Серёга быстро оклемался, помог дяде Пете привязать тачку к рессоре коляски, ребята наносили полный кузов широких жёлто-белых костей, закрыли драгоценный груз лебедой, а сверху сложили сапоги и мамины душегрейки. У Серёги дёргался подбитый правый глаз да на правой руке распух большой палец: то ли перелом, то ли, скорее, вывих. Мокрую майку он выбросил, Мишка рубашкой вытер голову брата, заодно, выдернул из кожи пару приличных заноз: следы щепок, которыми его обкладывали, готовясь изжарить на костре.
– Били сильно? – спросил инвалид.
– Я отбивался… Еле скрутили. Потом начали пинать, но босиком не больно получалось. Обидно: зачем ссать-то на меня. Во гады! Ну а потом решили поджарить, по голове поленом ударили… Хорошо, что вы подоспели.
– Да, хорошо, что хорошо кончается. В путь, толкайте, помогите маненько мне.
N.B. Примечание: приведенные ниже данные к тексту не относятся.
-- ==== Sys2Proof/Machine/Operands.lean ====
section
/-! DEFINITION. What an operation can read: the inputs of the step, elapsed times, the sequencer word, the wait level, byte
slices, and the ports (10_state.md R37), which are functions of the state. -/

namespace Sys2Proof.Machine

/-- The inputs of the coming step: the head of the script, or a free value (00_scope.md R11; log 1). -/
def State.inputs (s : State) : Inputs :=
  match s.script with
  | .tick i :: _ => i
  | _ => Config.oracle s.tick

/-- The input `rst` (70_reset_and_hazards.md R240). -/
def State.rst (s : State) : Bool := s.inputs.rst

/-- The input `start` (30_encoding.md R90). -/
def State.start (s : State) : Bool := s.inputs.start

/-- The input `pin_id`, `PIN_W` bits (30_encoding.md R90). -/
def State.pinId (s : State) : Nat := s.inputs.pinId % 2 ^ s.params.pinW

/-- The input `now`, `TS_W` bits: `ClockRead()` (20_memory.md R63). -/
def State.now (s : State) : Nat := s.inputs.now % 2 ^ s.params.tsW

/-- The input `gpio_in`: `LineLevel()` (20_memory.md R62). -/
def State.gpioIn (s : State) : Level := s.inputs.gpioIn

/-- `(now − t) mod 2^TS_W` (00_scope.md R10). -/
def elapsedAt (tsW t now : Nat) : Nat := (now + (2 ^ tsW - t % 2 ^ tsW)) % 2 ^ tsW

/-- `elapsed(t)`, at the `now` of the coming step (00_scope.md R10). -/
def State.elapsed (s : State) (t : Nat) : Nat := elapsedAt s.params.tsW t s.now

/-- `VALID_PIN(k)` (00_scope.md R7). -/
def State.validPin (s : State) (k : Nat) : Bool := s.params.validPins.contains k

/-- `SEQ` (30_encoding.md R97). -/
def State.seq (s : State) : SeqWord := seqOf s.phase s.idx

/-- `odd(i)`, bit 0 of the two's complement form (00_scope.md R8). -/
def oddIdx (i : BitVec 8) : Bool := i.getLsbD 0

/-- `i ≥ 0`, bit 7 clear (00_scope.md R8). -/
def nonNegIdx (i : BitVec 8) : Bool := !i.getLsbD 7

/-- The indices whose width is used: odd and not negative (30_encoding.md R92). -/
def usedIdx (i : BitVec 8) : Bool := oddIdx i && nonNegIdx i

/-- `wait_level(i)` (41_edge_timing_decoder.md R151). -/
def waitLevel (i : BitVec 8) : Level := if oddIdx i then .high else .low

/-- The other level of the line. -/
def otherLevel : Level → Level
  | .low => .high
  | .high => .low

/-- `v[15:8]` (00_scope.md R8). -/
def hiByte (v : Word) : Byte := v.extractLsb' 8 8

/-- `v[7:0]` (00_scope.md R8). -/
def loByte (v : Word) : Byte := v.extractLsb' 0 8

/-- The output ports (10_state.md R37, 60_exceptions.md R217). -/
structure Ports where
  busy : Bool
  done : Bool
  status : BitVec 2
  outBytes : BitVec 40
  gpioSel : Nat
  gpioDir : Bool
  gpioOut : Level
  crit : Bool
deriving DecidableEq, Repr

end Sys2Proof.Machine
end

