/-- 10_state.md R33, R35, 20_memory.md R77: as the ports show it after any step from a state that meets the invariants, the line
is driven exactly while the pulse lasts and only low, and the critical section is asked for exactly in the decode loop. -/
def Obligations.LineAndCriticalSectionFollowThePhase : Prop :=
  ∀ s t : State, Inv s → step s = .next t →
    (t.ports.gpioDir = true ↔ t.phase = .wake) ∧ t.ports.gpioOut = .low ∧
    (t.ports.crit = true ↔ t.phase = .ivlStart ∨ t.phase = .poll) ∧
    (s.ports.crit = true → t.ports.crit = false → t.phase = .done ∨ t.phase = .validate ∨ t.phase = .idle)

/-- 10_state.md R37: the output ports. -/
def Obligations.PortsAreFunctionsOfTheState : Prop :=
  ∀ s : State,
    (s.ports.busy = true ↔ s.phase ≠ .idle) ∧ (s.ports.done = true ↔ s.phase = .done) ∧ s.ports.gpioSel = s.pin ∧
    s.ports.gpioDir = s.gpioDir ∧ s.ports.gpioOut = s.gpioOut ∧ s.ports.crit = s.crit ∧
    s.ports.status.toNat =
      (match s.status with | .success => 0 | .rateLimited => 1 | .timeout => 2 | .checksumError => 3) ∧
    s.ports.outBytes.toNat =
      (Memory.read s.out 0).toNat * 2 ^ 32 + (Memory.read s.out 1).toNat * 2 ^ 24 + (Memory.read s.out 2).toNat * 2 ^ 16 +
        (Memory.read s.out 3).toNat * 2 ^ 8 + (Memory.read s.out 4).toNat

/-- 20_memory.md R64, R66, 00_scope.md R9: the result buffer has five bytes, read and written one at a time; any other index or
size is refused; a read after a write gives the byte written and every other byte is as before. -/
def Obligations.ResultBufferIsFiveBytes : Prop :=
  ∀ (s : State) (k : Nat), Memory.wf s.out = true →
    (k < 5 → memRead k 1 s = .next (Memory.read s.out k)) ∧
    (5 ≤ k → memRead k 1 s = .refused (.noSuchByte k) ∧ ∀ v, memWrite k 1 v s = .refused (.noSuchByte k)) ∧
    (∀ n, n ≠ 1 → memRead k n s = .refused (.accessSize n) ∧ ∀ v, memWrite k n v s = .refused (.accessSize n)) ∧
    (k < 5 → ∀ v, ∃ t, memWrite k 1 v s = .next t ∧ t = { s with out := t.out } ∧ Memory.wf t.out = true ∧
      memRead k 1 t = .next v ∧ ∀ j, j ≠ k → Memory.read t.out j = Memory.read s.out j)

/-! ### Time -/

/-- 00_scope.md R10, 70_reset_and_hazards.md R255: where the clock shows the low `TS_W` bits of a true time that is not before a
recorded one, `elapsed` of the recorded time is the true elapsed time, as long as that is less than one wrap. -/
def Obligations.ElapsedIsTrueTimeWithinOneWrap : Prop :=
  ∀ (s : State) (recorded trueNow : Nat), clockRuns recorded trueNow s = true →
    trueNow - recorded < 2 ^ s.params.tsW → s.elapsed (recorded % 2 ^ s.params.tsW) = trueNow - recorded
Ребята впряглись в тяжёлую тачку.
* * *Жена инвалида, красивая, высокая женщина по имени Вера, совсем ещё молодая и улыбчивая, отмыла ребят, выспросила всё из их небогатой биографии, накормила, вместе с мужем выпила рюмочку первача. Сказала:
– Значит, утильщик обещал принять у первых… А сколько щас кости-то стоят?
– Пятьдесят копеек кило, – выпалил Мишка, – хорошая цена, пирожок с мясом стоит сорок пять…
– А кролик сколько стоит? – не унималась тетя Вера.
– Три рубля штука, пять – пара. Выгоднее пару взять: самца и самочку, дешевле и семью можно создать.
– Заканчивай, Михаил, – серьёзно, по-взрослому сказал Серёга. – Спасибочки, конечно, вам. Особенно вам, дядя Петя… Прибили бы меня.
– Ну, ладно, ладно, не расстраивайся, – басил инвалид. – Я поквитаюсь… Обещаю. Нет, клянусь!
– Вот чо я придумала, мальчики, – сказала после некоторого молчания тётя Вера. – Вот вам пять рублей, сразу можете по кроликам план выполнить… А кости сложите возле уборной, у стенки, Пётр с ними разберётся. И вам полегче домой идти, и к утильщику не надо ходить. Да вы и так опоздали к нему.
– Ну, не знаю, не знаю… – начал Серёга.
– А я знаю! – как отрезала жена инвалида. – Вам жизнь упростила, а вы кочевряжитесь.
– Спасибо, спасибо, – затараторил Мишка, – как домой-то хочется, сразу и помчимся, Серёга!
* * *Они легко толкали пустую тачку, громко что-то обсуждая. Две зелёные душегрейки заметно выделялись на белых худых тельцах. Инвалид дядя Петя в коляске и его жена тётя Вера стояли на повороте дороги перед железнодорожным туннелем, махали мальчишкам вслед.
– А зачем нам кости-то? – спросил Пётр жену.
– Не знаю… У тебя хотела спросить, – смеялась одними глазами красивая тётя Вера.
Перчатки
В семье не носили перчаток. Их заменяли варежки, связанные мамой. Вечерами, после работы, она расстилала на полу большой комнаты в двухэтажном шлакозасыпном доме овечью и козью шерсть, раздирала свалявшиеся комки. И рассказывала, как в деревне подростками они сушили на лужайках шерсть, хлестали её прутьями, оберегали от вездесущих птиц, таскавших ворсинки для утепления гнёзд.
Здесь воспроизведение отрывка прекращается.